▸ **WHAT TO DO**
Look through the data below for the line with "1 (r (s.ctx", and transcribe it exactly together with each line after it up to and including the line with "case and =>". Give nothing else.

BEGIN SOURCE DATA

theorem iImm_eq_toNat : iImm w = (w.extractLsb' 0 20).toNat := by
  rw [BitVec.extractLsb'_toNat]
  rfl

/-- Two's complement of the 20-bit field is its sign extension (R281). -/
theorem iImmS_eq : iImmS w = (w.extractLsb' 0 20).signExtend 32 := by
  unfold iImmS wordOfInt BitVec.signExtend
  rw [iImm_eq_toNat, sextNat_toNat]

/-- The 20-bit field in bits 31:12, zeros below (R302). -/
theorem upper_iImm : nat32 (iImm w * 2 ^ 12) = w.extractLsb' 0 20 ++ 0#12 := by
  refine BitVec.eq_of_toNat_eq ?_
  have hlt := (w.extractLsb' 0 20).isLt
  unfold nat32
  rw [iImm_eq_toNat, BitVec.toNat_ofNat, BitVec.toNat_append, Nat.mod_eq_of_lt (by omega), Nat.shiftLeft_eq]
  exact (Nat.or_zero _).symm

/-! ### The operations -/

theorem Flags.zn_eq {f : Flags} {r : Word} : f.zn r = { f with z := decide (r = 0#32), n := r.msb } := by
  unfold Flags.zn
  rw [bitOf_eq_getLsbD, BitVec.msb_eq_getLsbD_last]

theorem minOf_eq {a b : Word} : minOf a b = BitVec.ofInt 32 (min a.toInt b.toInt) := by
  unfold minOf
  rw [BitVec.slt_eq_decide]
  by_cases h : a.toInt < b.toInt
  · rw [if_pos (decide_eq_true h), min_eq_left h.le, BitVec.ofInt_toInt]
  · rw [if_neg (by simpa using h), min_eq_right (not_lt.mp h), BitVec.ofInt_toInt]

theorem maxOf_eq {a b : Word} : maxOf a b = BitVec.ofInt 32 (max a.toInt b.toInt) := by
  unfold maxOf
  rw [BitVec.slt_eq_decide]
  by_cases h : a.toInt < b.toInt
  · rw [if_pos (decide_eq_true h), max_eq_right h.le, BitVec.ofInt_toInt]
  · rw [if_neg (by simpa using h), max_eq_left (not_lt.mp h), BitVec.ofInt_toInt]

theorem bfxOf_eq {a : Word} : bfxOf a w = BitVec.ofNat 32 (a.toNat / 2 ^ (w.toNat % 32) % 2 ^ bfWidth w) := by
  refine BitVec.eq_of_getLsbD_eq fun i hi => ?_
  unfold bfxOf
  rw [BitVec.getLsbD_and, bfMask_getLsbD, BitVec.getLsbD_ushiftRight, BitVec.getLsbD_ofNat, Nat.testBit_mod_two_pow, Nat.testBit_div_two_pow,
    bfPos_eq, Bool.and_comm, Bool.and_assoc, Nat.add_comm i]
  rfl

theorem bfiOf_eq {a d : Word} : bfiOf a d w = BitVec.ofFnLE fun i : Fin 32 =>
    if w.toNat % 32 ≤ i.val ∧ i.val < w.toNat % 32 + bfWidth w then a.getLsbD (i.val - w.toNat % 32) else d.getLsbD i.val := by
  refine BitVec.eq_of_getLsbD_eq fun i hi => ?_
  unfold bfiOf
  rw [bfPos_eq, BitVec.getLsbD_ofFnLE]
  simp only [BitVec.getLsbD_or, BitVec.getLsbD_and, BitVec.getLsbD_not, BitVec.getLsbD_shiftLeft, bfMask_getLsbD, hi, dif_pos, decide_true, Bool.true_and]
  by_cases hlo : i < w.toNat % 32
  · simp [hlo, Nat.not_le.mpr hlo]
  · by_cases hhi : i < w.toNat % 32 + bfWidth w
    · have hin : i - w.toNat % 32 < bfWidth w := by omega
      have h32 : i - w.toNat % 32 < 32 := by omega
      simp [hlo, hhi, hin, h32, Nat.not_lt.mp hlo]
    · have hout : ¬ i - w.toNat % 32 < bfWidth w := by omega
      simp [hhi, hout]

/-! ### The rows -/

theorem Ctx.reg_congr {x y : Ctx} (h : x.v = y.v) : x.reg = y.reg := by
  funext r
  unfold Ctx.reg
  rw [h]

/-- The shift amount of a shift row (R301). -/
def Ctx.shAmt (x : Ctx) (w : Word) : Nat := if w.getLsbD 11 then w.toNat % 32 else (x.reg (iB w)).toNat % 32

theorem State.shAmt_eq : s.shAmt c w = (s.ctx c).shAmt w := rfl

theorem Ctx.shAmt_congr {x y : Ctx} (h : x.v = y.v) : x.shAmt w = y.shAmt w := by
  unfold Ctx.shAmt
  rw [Ctx.reg_congr h]

section
variable {i : Nat → Fin 64 → Instr} {o : Nat} {body : Fin 64 → State → Word → Word → State}

/-- A row whose result, a function `r` of the registers and the word, gives Z and N and leaves the other flags. -/
theorem RowGives.of_zn {r : (Nat → Word) → Word → Word} (he : ∀ dt c s, exec (i dt c) s = instr dt c o (body c) s)
    (hb : ∀ c s w l, body c s w l = s.result c w 1 (r (s.ctx c).reg w) fun f => f.zn (r (s.ctx c).reg w)) :
    RowGives i o 1 (fun x w _ => r x.reg w) (fun x w f => { f with z := decide (r x.reg w = 0#32), n := (r x.reg w).msb }) :=
  RowGives.of_result he (fun c s w l _ => by simp only [hb, Flags.zn_eq])
    (fun _ _ _ _ h => by rw [Ctx.reg_congr h]) (fun _ _ _ h => by rw [Ctx.reg_congr h])

/-- A shift row: `sh` of va and the amount; bit `out` of va is the last one shifted out, and goes to C where the amount is not 0. -/
theorem RowGives.of_shift {sh : Word → Nat → Word} {out : Nat → Nat} (he : ∀ dt c s, exec (i dt c) s = instr dt c o (body c) s)
    (hb : ∀ c s w l, body c s w l = s.result c w 1 (sh (s.vA c w) (s.shAmt c w)) fun f =>
      f.shiftOf (sh (s.vA c w) (s.shAmt c w)) (if s.shAmt c w = 0 then none else some (bitOf (s.vA c w) (out (s.shAmt c w))))) :
    RowGives i o 1 (fun x w _ => sh (x.reg (iA w)) (x.shAmt w))
      (fun x w f =>
        { f with z := decide (sh (x.reg (iA w)) (x.shAmt w) = 0#32), n := (sh (x.reg (iA w)) (x.shAmt w)).msb,
                 c := if x.shAmt w = 0 then f.c else (x.reg (iA w)).getLsbD (out (x.shAmt w)) }) := by
  refine RowGives.of_result he (fun c s w l _ => ?_) (fun _ _ _ _ h => by rw [Ctx.reg_congr h, Ctx.shAmt_congr h])
    (fun _ _ _ h => by rw [Ctx.reg_congr h, Ctx.shAmt_congr h])
  rw [hb, State.shAmt_eq]
  congr 1
  funext f
  unfold Flags.shiftOf
  rw [Flags.zn_eq]
  split <;> rfl

end

/-- Settles O9: each row's effect is `result` or `setReg` of an operation on the registers (`RowGives.of_zn`, `RowGives.of_shift`,
`RowGives.of_move`), and each operation is the one the rules name (`minOf_eq`, `bfxOf_eq`, `bfiOf_eq`, `iImmS_eq`, `upper_iImm`). -/
theorem logicAndMoves : Obligations.LogicAndMoves := by
  refine ⟨?and, ?or, ?xor, ?shl, ?shr, ?sar, ?min, ?max, ?bfx, ?bfi, ?mov, ?movi, ?movhi, ?lit, fun _ => rfl⟩
  case and => exact RowGives.of_zn (r := fun v w => v (iA w) &&& v (iB w)) (fun _ _ _ => rfl) (fun _ _ _ _ => rfl)
  case or => exact RowGives.of_zn (r := fun v w => v (iA w) ||| v (iB w)) (fun _ _ _ => rfl) (fun _ _ _ _ => rfl)
  case xor => exact RowGives.of_zn (r := fun v w => v (iA w) ^^^ v (iB w)) (fun _ _ _ => rfl) (fun _ _ _ _ => rfl)
  case shl => exact RowGives.of_shift (sh := (· <<< ·)) (out := (32 - ·)) (fun _ _ _ => rfl) (fun _ _ _ _ => rfl)
  case shr => exact RowGives.of_shift (sh := (· >>> ·)) (out := (· - 1)) (fun _ _ _ => rfl) (fun _ _ _ _ => rfl)
  case sar => exact RowGives.of_shift (sh := BitVec.sshiftRight) (out := (· - 1)) (fun _ _ _ => rfl) (fun _ _ _ _ => rfl)
  case min =>
    simp only [← minOf_eq]
    exact RowGives.of_zn (r := fun v w => minOf (v (iA w)) (v (iB w))) (fun _ _ _ => rfl) (fun _ _ _ _ => rfl)
  case max =>
    simp only [← maxOf_eq]
    exact RowGives.of_zn (r := fun v w => maxOf (v (iA w)) (v (iB w))) (fun _ _ _ => rfl) (fun _ _ _ _ => rfl)
  case bfx =>
    have hrow := RowGives.of_zn (i := .bfx) (r := fun v w => bfxOf (v (iA w)) w) (fun _ _ _ => rfl) (fun _ _ _ _ => rfl)
    simp only [bfxOf_eq] at hrow
    exact hrow
  case bfi =>
    have hrow := RowGives.of_zn (i := .bfi) (r := fun v w => bfiOf (v (iA w)) (v (iD w)) w) (fun _ _ _ => rfl) (fun _ _ _ _ => rfl)
    simp only [bfiOf_eq] at hrow
    exact hrow
  case mov => exact RowGives.of_move (fun _ _ _ => rfl) (fun _ _ _ _ _ => rfl) (fun _ _ _ _ h => by rw [Ctx.reg_congr h])
  case movi =>
    simp only [← iImmS_eq]
    exact RowGives.of_move (fun _ _ _ => rfl) (fun _ _ _ _ _ => rfl) (fun _ _ _ _ _ => rfl)
  case movhi =>
    simp only [← upper_iImm]
    exact RowGives.of_move (fun _ _ _ => rfl) (fun _ _ _ _ _ => rfl) (fun _ _ _ _ _ => rfl)
  case lit => exact RowGives.of_move (fun _ _ _ => rfl) (fun _ _ _ _ _ => rfl) (fun _ _ _ _ _ => rfl)

end Sys2Proof.Machine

END SOURCE DATA

▸ **RESULT OF THIS TASK**
    (hb : ∀ c s w l, body c s w l = s.result c w 1 (r (s.ctx c).reg w) fun f => f.zn (r (s.ctx c).reg w)) :
    RowGives i o 1 (fun x w _ => r x.reg w) (fun x w f => { f with z := decide (r x.reg w = 0#32), n := (r x.reg w).msb }) :=
  RowGives.of_result he (fun c s w l _ => by simp only [hb, Flags.zn_eq])
    (fun _ _ _ _ h => by rw [Ctx.reg_congr h]) (fun _ _ _ h => by rw [Ctx.reg_congr h])

/-- A shift row: `sh` of va and the amount; bit `out` of va is the last one shifted out, and goes to C where the amount is not 0. -/
theorem RowGives.of_shift {sh : Word → Nat → Word} {out : Nat → Nat} (he : ∀ dt c s, exec (i dt c) s = instr dt c o (body c) s)
    (hb : ∀ c s w l, body c s w l = s.result c w 1 (sh (s.vA c w) (s.shAmt c w)) fun f =>
      f.shiftOf (sh (s.vA c w) (s.shAmt c w)) (if s.shAmt c w = 0 then none else some (bitOf (s.vA c w) (out (s.shAmt c w))))) :
    RowGives i o 1 (fun x w _ => sh (x.reg (iA w)) (x.shAmt w))
      (fun x w f =>
        { f with z := decide (sh (x.reg (iA w)) (x.shAmt w) = 0#32), n := (sh (x.reg (iA w)) (x.shAmt w)).msb,
                 c := if x.shAmt w = 0 then f.c else (x.reg (iA w)).getLsbD (out (x.shAmt w)) }) := by
  refine RowGives.of_result he (fun c s w l _ => ?_) (fun _ _ _ _ h => by rw [Ctx.reg_congr h, Ctx.shAmt_congr h])
    (fun _ _ _ h => by rw [Ctx.reg_congr h, Ctx.shAmt_congr h])
  rw [hb, State.shAmt_eq]
  congr 1
  funext f
  unfold Flags.shiftOf
  rw [Flags.zn_eq]
  split <;> rfl

end

/-- Settles O9: each row's effect is `result` or `setReg` of an operation on the registers (`RowGives.of_zn`, `RowGives.of_shift`,
`RowGives.of_move`), and each operation is the one the rules name (`minOf_eq`, `bfxOf_eq`, `bfiOf_eq`, `iImmS_eq`, `upper_iImm`). -/
theorem logicAndMoves : Obligations.LogicAndMoves := by
  refine ⟨?and, ?or, ?xor, ?shl, ?shr, ?sar, ?min, ?max, ?bfx, ?bfi, ?mov, ?movi, ?movhi, ?lit, fun _ => rfl⟩
  case and => exact RowGives.of_zn (r := fun v w => v (iA w) &&& v (iB w)) (fun _ _ _ => rfl) (fun _ _ _ _ => rfl)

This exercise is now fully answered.